EXERCISE OBJECTIVE: Every line below between the line holding "s.peer := rfl" and the line holding "s.armed := rfl", inclusive, should be repeated exactly, and all other lines omitted.

Start of RECORDS FOR THE EXERCISE

-- ==== Sys2Proof/Laws/State.lean ====
section
/-! SUPPORT. What each update of the state leaves alone, one lemma for each field, and what it does to the one it writes. -/

namespace Sys2Proof.Machine

/-! ### putGroup -/

@[simp] theorem State.putGroup_cur (s : State) (k : Nat) (g : Group) : (s.putGroup k g).cur = s.cur := rfl
@[simp] theorem State.putGroup_agenda (s : State) (k : Nat) (g : Group) : (s.putGroup k g).agenda = s.agenda := rfl
@[simp] theorem State.putGroup_tried (s : State) (k : Nat) (g : Group) : (s.putGroup k g).tried = s.tried := rfl
@[simp] theorem State.putGroup_lately (s : State) (k : Nat) (g : Group) : (s.putGroup k g).lately = s.lately := rfl
@[simp] theorem State.putGroup_turns (s : State) (k : Nat) (g : Group) : (s.putGroup k g).turns = s.turns := rfl
@[simp] theorem State.putGroup_clock (s : State) (k : Nat) (g : Group) : (s.putGroup k g).clock = s.clock := rfl
@[simp] theorem State.putGroup_freeCtr (s : State) (k : Nat) (g : Group) : (s.putGroup k g).freeCtr = s.freeCtr := rfl
@[simp] theorem State.putGroup_teams (s : State) (k : Nat) (g : Group) : (s.putGroup k g).teams = s.teams := rfl
@[simp] theorem State.putGroup_ctxCores (s : State) (k : Nat) (g : Group) : (s.putGroup k g).ctxCores = s.ctxCores := rfl
@[simp] theorem State.putGroup_hbm (s : State) (k : Nat) (g : Group) : (s.putGroup k g).hbm = s.hbm := rfl
@[simp] theorem State.putGroup_stratus (s : State) (k : Nat) (g : Group) : (s.putGroup k g).stratus = s.stratus := rfl
@[simp] theorem State.putGroup_host (s : State) (k : Nat) (g : Group) : (s.putGroup k g).host = s.host := rfl
@[simp] theorem State.putGroup_peer (s : State) (k : Nat) (g : Group) : (s.putGroup k g).peer = s.peer := rfl
@[simp] theorem State.putGroup_scratch (s : State) (k : Nat) (g : Group) : (s.putGroup k g).scratch = s.scratch := rfl
@[simp] theorem State.putGroup_accum (s : State) (k : Nat) (g : Group) : (s.putGroup k g).accum = s.accum := rfl
@[simp] theorem State.putGroup_l1 (s : State) (k : Nat) (g : Group) : (s.putGroup k g).l1 = s.l1 := rfl
@[simp] theorem State.putGroup_l1Ctr (s : State) (k : Nat) (g : Group) : (s.putGroup k g).l1Ctr = s.l1Ctr := rfl
@[simp] theorem State.putGroup_tlb (s : State) (k : Nat) (g : Group) : (s.putGroup k g).tlb = s.tlb := rfl
@[simp] theorem State.putGroup_l1tlb (s : State) (k : Nat) (g : Group) : (s.putGroup k g).l1tlb = s.l1tlb := rfl
@[simp] theorem State.putGroup_walks (s : State) (k : Nat) (g : Group) : (s.putGroup k g).walks = s.walks := rfl
@[simp] theorem State.putGroup_ants (s : State) (k : Nat) (g : Group) : (s.putGroup k g).ants = s.ants := rfl
@[simp] theorem State.putGroup_icache (s : State) (k : Nat) (g : Group) : (s.putGroup k g).icache = s.icache := rfl
@[simp] theorem State.putGroup_owned (s : State) (k : Nat) (g : Group) : (s.putGroup k g).owned = s.owned := rfl
@[simp] theorem State.putGroup_armed (s : State) (k : Nat) (g : Group) : (s.putGroup k g).armed = s.armed := rfl
@[simp] theorem State.putGroup_refresh (s : State) (k : Nat) (g : Group) : (s.putGroup k g).refresh = s.refresh := rfl
@[simp] theorem State.putGroup_seqs (s : State) (k : Nat) (g : Group) : (s.putGroup k g).seqs = s.seqs := rfl
@[simp] theorem State.putGroup_jet (s : State) (k : Nat) (g : Group) : (s.putGroup k g).jet = s.jet := rfl
@[simp] theorem State.putGroup_drops (s : State) (k : Nat) (g : Group) : (s.putGroup k g).drops = s.drops := rfl
@[simp] theorem State.putGroup_contrail (s : State) (k : Nat) (g : Group) : (s.putGroup k g).contrail = s.contrail := rfl
@[simp] theorem State.putGroup_stamps (s : State) (k : Nat) (g : Group) : (s.putGroup k g).stamps = s.stamps := rfl
@[simp] theorem State.putGroup_counts (s : State) (k : Nat) (g : Group) : (s.putGroup k g).counts = s.counts := rfl
@[simp] theorem State.putGroup_routes (s : State) (k : Nat) (g : Group) : (s.putGroup k g).routes = s.routes := rfl
@[simp] theorem State.putGroup_queues (s : State) (k : Nat) (g : Group) : (s.putGroup k g).queues = s.queues := rfl
@[simp] theorem State.putGroup_graphs (s : State) (k : Nat) (g : Group) : (s.putGroup k g).graphs = s.graphs := rfl
@[simp] theorem State.putGroup_graphCtr (s : State) (k : Nat) (g : Group) : (s.putGroup k g).graphCtr = s.graphCtr := rfl
@[simp] theorem State.putGroup_tasks (s : State) (k : Nat) (g : Group) : (s.putGroup k g).tasks = s.tasks := rfl
@[simp] theorem State.putGroup_teamCtr (s : State) (k : Nat) (g : Group) : (s.putGroup k g).teamCtr = s.teamCtr := rfl
@[simp] theorem State.putGroup_ready (s : State) (k : Nat) (g : Group) : (s.putGroup k g).ready = s.ready := rfl
@[simp] theorem State.putGroup_overflow (s : State) (k : Nat) (g : Group) : (s.putGroup k g).overflow = s.overflow := rfl
@[simp] theorem State.putGroup_ovBase (s : State) (k : Nat) (g : Group) : (s.putGroup k g).ovBase = s.ovBase := rfl
@[simp] theorem State.putGroup_ovMax (s : State) (k : Nat) (g : Group) : (s.putGroup k g).ovMax = s.ovMax := rfl
@[simp] theorem State.putGroup_deferred (s : State) (k : Nat) (g : Group) : (s.putGroup k g).deferred = s.deferred := rfl
@[simp] theorem State.putGroup_ctxs (s : State) (k : Nat) (g : Group) : (s.putGroup k g).ctxs = s.ctxs := rfl
@[simp] theorem State.putGroup_device (s : State) (k : Nat) (g : Group) : (s.putGroup k g).device = s.device := rfl
@[simp] theorem State.putGroup_poison (s : State) (k : Nat) (g : Group) : (s.putGroup k g).poison = s.poison := rfl
@[simp] theorem State.putGroup_tlbis (s : State) (k : Nat) (g : Group) : (s.putGroup k g).tlbis = s.tlbis := rfl
@[simp] theorem State.putGroup_ggens (s : State) (k : Nat) (g : Group) : (s.putGroup k g).ggens = s.ggens := rfl
@[simp] theorem State.putGroup_cmdCtr (s : State) (k : Nat) (g : Group) : (s.putGroup k g).cmdCtr = s.cmdCtr := rfl
@[simp] theorem State.putGroup_copies (s : State) (k : Nat) (g : Group) : (s.putGroup k g).copies = s.copies := rfl
@[simp] theorem State.putGroup_rings (s : State) (k : Nat) (g : Group) : (s.putGroup k g).rings = s.rings := rfl
@[simp] theorem State.putGroup_mx (s : State) (k : Nat) (g : Group) : (s.putGroup k g).mx = s.mx := rfl
@[simp] theorem State.putGroup_spares (s : State) (k : Nat) (g : Group) : (s.putGroup k g).spares = s.spares := rfl
@[simp] theorem State.putGroup_lastTaken (s : State) (k : Nat) (g : Group) : (s.putGroup k g).lastTaken = s.lastTaken := rfl
@[simp] theorem State.putGroup_irqs (s : State) (k : Nat) (g : Group) : (s.putGroup k g).irqs = s.irqs := rfl
@[simp] theorem State.putGroup_hostDown (s : State) (k : Nat) (g : Group) : (s.putGroup k g).hostDown = s.hostDown := rfl
@[simp] theorem State.putGroup_switches (s : State) (k : Nat) (g : Group) : (s.putGroup k g).switches = s.switches := rfl
@[simp] theorem State.putGroup_saved (s : State) (k : Nat) (g : Group) : (s.putGroup k g).saved = s.saved := rfl
@[simp] theorem State.putGroup_absent (s : State) (k : Nat) (g : Group) : (s.putGroup k g).absent = s.absent := rfl
@[simp] theorem State.putGroup_phys (s : State) (k : Nat) (g : Group) : (s.putGroup k g).phys = s.phys := rfl
@[simp] theorem State.putGroup_portsDown (s : State) (k : Nat) (g : Group) : (s.putGroup k g).portsDown = s.portsDown := rfl
@[simp] theorem State.putGroup_lanesLost (s : State) (k : Nat) (g : Group) : (s.putGroup k g).lanesLost = s.lanesLost := rfl
@[simp] theorem State.putGroup_reqIds (s : State) (k : Nat) (g : Group) : (s.putGroup k g).reqIds = s.reqIds := rfl
@[simp] theorem State.putGroup_filters (s : State) (k : Nat) (g : Group) : (s.putGroup k g).filters = s.filters := rfl
@[simp] theorem State.putGroup_linkSeqs (s : State) (k : Nat) (g : Group) : (s.putGroup k g).linkSeqs = s.linkSeqs := rfl
@[simp] theorem State.putGroup_replayBuf (s : State) (k : Nat) (g : Group) : (s.putGroup k g).replayBuf = s.replayBuf := rfl
@[simp] theorem State.putGroup_noCredit (s : State) (k : Nat) (g : Group) : (s.putGroup k g).noCredit = s.noCredit := rfl
@[simp] theorem State.putGroup_credits (s : State) (k : Nat) (g : Group) : (s.putGroup k g).credits = s.credits := rfl
@[simp] theorem State.putGroup_outbox (s : State) (k : Nat) (g : Group) : (s.putGroup k g).outbox = s.outbox := rfl
@[simp] theorem State.putGroup_lastk (s : State) (k : Nat) (g : Group) : (s.putGroup k g).lastk = s.lastk := rfl
@[simp] theorem State.putGroup_comms (s : State) (k : Nat) (g : Group) : (s.putGroup k g).comms = s.comms := rfl
@[simp] theorem State.putGroup_tpls (s : State) (k : Nat) (g : Group) : (s.putGroup k g).tpls = s.tpls := rfl
@[simp] theorem State.putGroup_colls (s : State) (k : Nat) (g : Group) : (s.putGroup k g).colls = s.colls := rfl
@[simp] theorem State.putGroup_offers (s : State) (k : Nat) (g : Group) : (s.putGroup k g).offers = s.offers := rfl
@[simp] theorem State.putGroup_notices (s : State) (k : Nat) (g : Group) : (s.putGroup k g).notices = s.notices := rfl
@[simp] theorem State.putGroup_waited (s : State) (k : Nat) (g : Group) : (s.putGroup k g).waited = s.waited := rfl
@[simp] theorem State.putGroup_inbox (s : State) (k : Nat) (g : Group) : (s.putGroup k g).inbox = s.inbox := rfl
@[simp] theorem State.putGroup_steps (s : State) (k : Nat) (g : Group) : (s.putGroup k g).steps = s.steps := rfl
@[simp] theorem State.putGroup_sampling (s : State) (k : Nat) (g : Group) : (s.putGroup k g).sampling = s.sampling := rfl
@[simp] theorem State.putGroup_summed (s : State) (k : Nat) (g : Group) : (s.putGroup k g).summed = s.summed := rfl
@[simp] theorem State.putGroup_sampled (s : State) (k : Nat) (g : Group) : (s.putGroup k g).sampled = s.sampled := rfl
@[simp] theorem State.putGroup_seqBase (s : State) (k : Nat) (g : Group) : (s.putGroup k g).seqBase = s.seqBase := rfl
@[simp] theorem State.putGroup_tstat (s : State) (k : Nat) (g : Group) : (s.putGroup k g).tstat = s.tstat := rfl
@[simp] theorem State.putGroup_mgmtTime (s : State) (k : Nat) (g : Group) : (s.putGroup k g).mgmtTime = s.mgmtTime := rfl
@[simp] theorem State.putGroup_islands (s : State) (k : Nat) (g : Group) : (s.putGroup k g).islands = s.islands := rfl
@[simp] theorem State.putGroup_budget (s : State) (k : Nat) (g : Group) : (s.putGroup k g).budget = s.budget := rfl
@[simp] theorem State.putGroup_life (s : State) (k : Nat) (g : Group) : (s.putGroup k g).life = s.life := rfl
@[simp] theorem State.putGroup_lifeNext (s : State) (k : Nat) (g : Group) : (s.putGroup k g).lifeNext = s.lifeNext := rfl
@[simp] theorem State.putGroup_resets (s : State) (k : Nat) (g : Group) : (s.putGroup k g).resets = s.resets := rfl
@[simp] theorem State.putGroup_attest (s : State) (k : Nat) (g : Group) : (s.putGroup k g).attest = s.attest := rfl
@[simp] theorem State.putGroup_recovery (s : State) (k : Nat) (g : Group) : (s.putGroup k g).recovery = s.recovery := rfl
@[simp] theorem State.putGroup_meas (s : State) (k : Nat) (g : Group) : (s.putGroup k g).meas = s.meas := rfl
@[simp] theorem State.putGroup_rootKey (s : State) (k : Nat) (g : Group) : (s.putGroup k g).rootKey = s.rootKey := rfl
@[simp] theorem State.putGroup_operKey (s : State) (k : Nat) (g : Group) : (s.putGroup k g).operKey = s.operKey := rfl
@[simp] theorem State.putGroup_chErrors (s : State) (k : Nat) (g : Group) : (s.putGroup k g).chErrors = s.chErrors := rfl
@[simp] theorem State.putGroup_chSpared (s : State) (k : Nat) (g : Group) : (s.putGroup k g).chSpared = s.chSpared := rfl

End of RECORDS FOR THE EXERCISE

RESULT:
@[simp] theorem State.putGroup_peer (s : State) (k : Nat) (g : Group) : (s.putGroup k g).peer = s.peer := rfl
@[simp] theorem State.putGroup_scratch (s : State) (k : Nat) (g : Group) : (s.putGroup k g).scratch = s.scratch := rfl
@[simp] theorem State.putGroup_accum (s : State) (k : Nat) (g : Group) : (s.putGroup k g).accum = s.accum := rfl
@[simp] theorem State.putGroup_l1 (s : State) (k : Nat) (g : Group) : (s.putGroup k g).l1 = s.l1 := rfl
@[simp] theorem State.putGroup_l1Ctr (s : State) (k : Nat) (g : Group) : (s.putGroup k g).l1Ctr = s.l1Ctr := rfl
@[simp] theorem State.putGroup_tlb (s : State) (k : Nat) (g : Group) : (s.putGroup k g).tlb = s.tlb := rfl
@[simp] theorem State.putGroup_l1tlb (s : State) (k : Nat) (g : Group) : (s.putGroup k g).l1tlb = s.l1tlb := rfl
@[simp] theorem State.putGroup_walks (s : State) (k : Nat) (g : Group) : (s.putGroup k g).walks = s.walks := rfl
@[simp] theorem State.putGroup_ants (s : State) (k : Nat) (g : Group) : (s.putGroup k g).ants = s.ants := rfl
@[simp] theorem State.putGroup_icache (s : State) (k : Nat) (g : Group) : (s.putGroup k g).icache = s.icache := rfl
@[simp] theorem State.putGroup_owned (s : State) (k : Nat) (g : Group) : (s.putGroup k g).owned = s.owned := rfl
@[simp] theorem State.putGroup_armed (s : State) (k : Nat) (g : Group) : (s.putGroup k g).armed = s.armed := rfl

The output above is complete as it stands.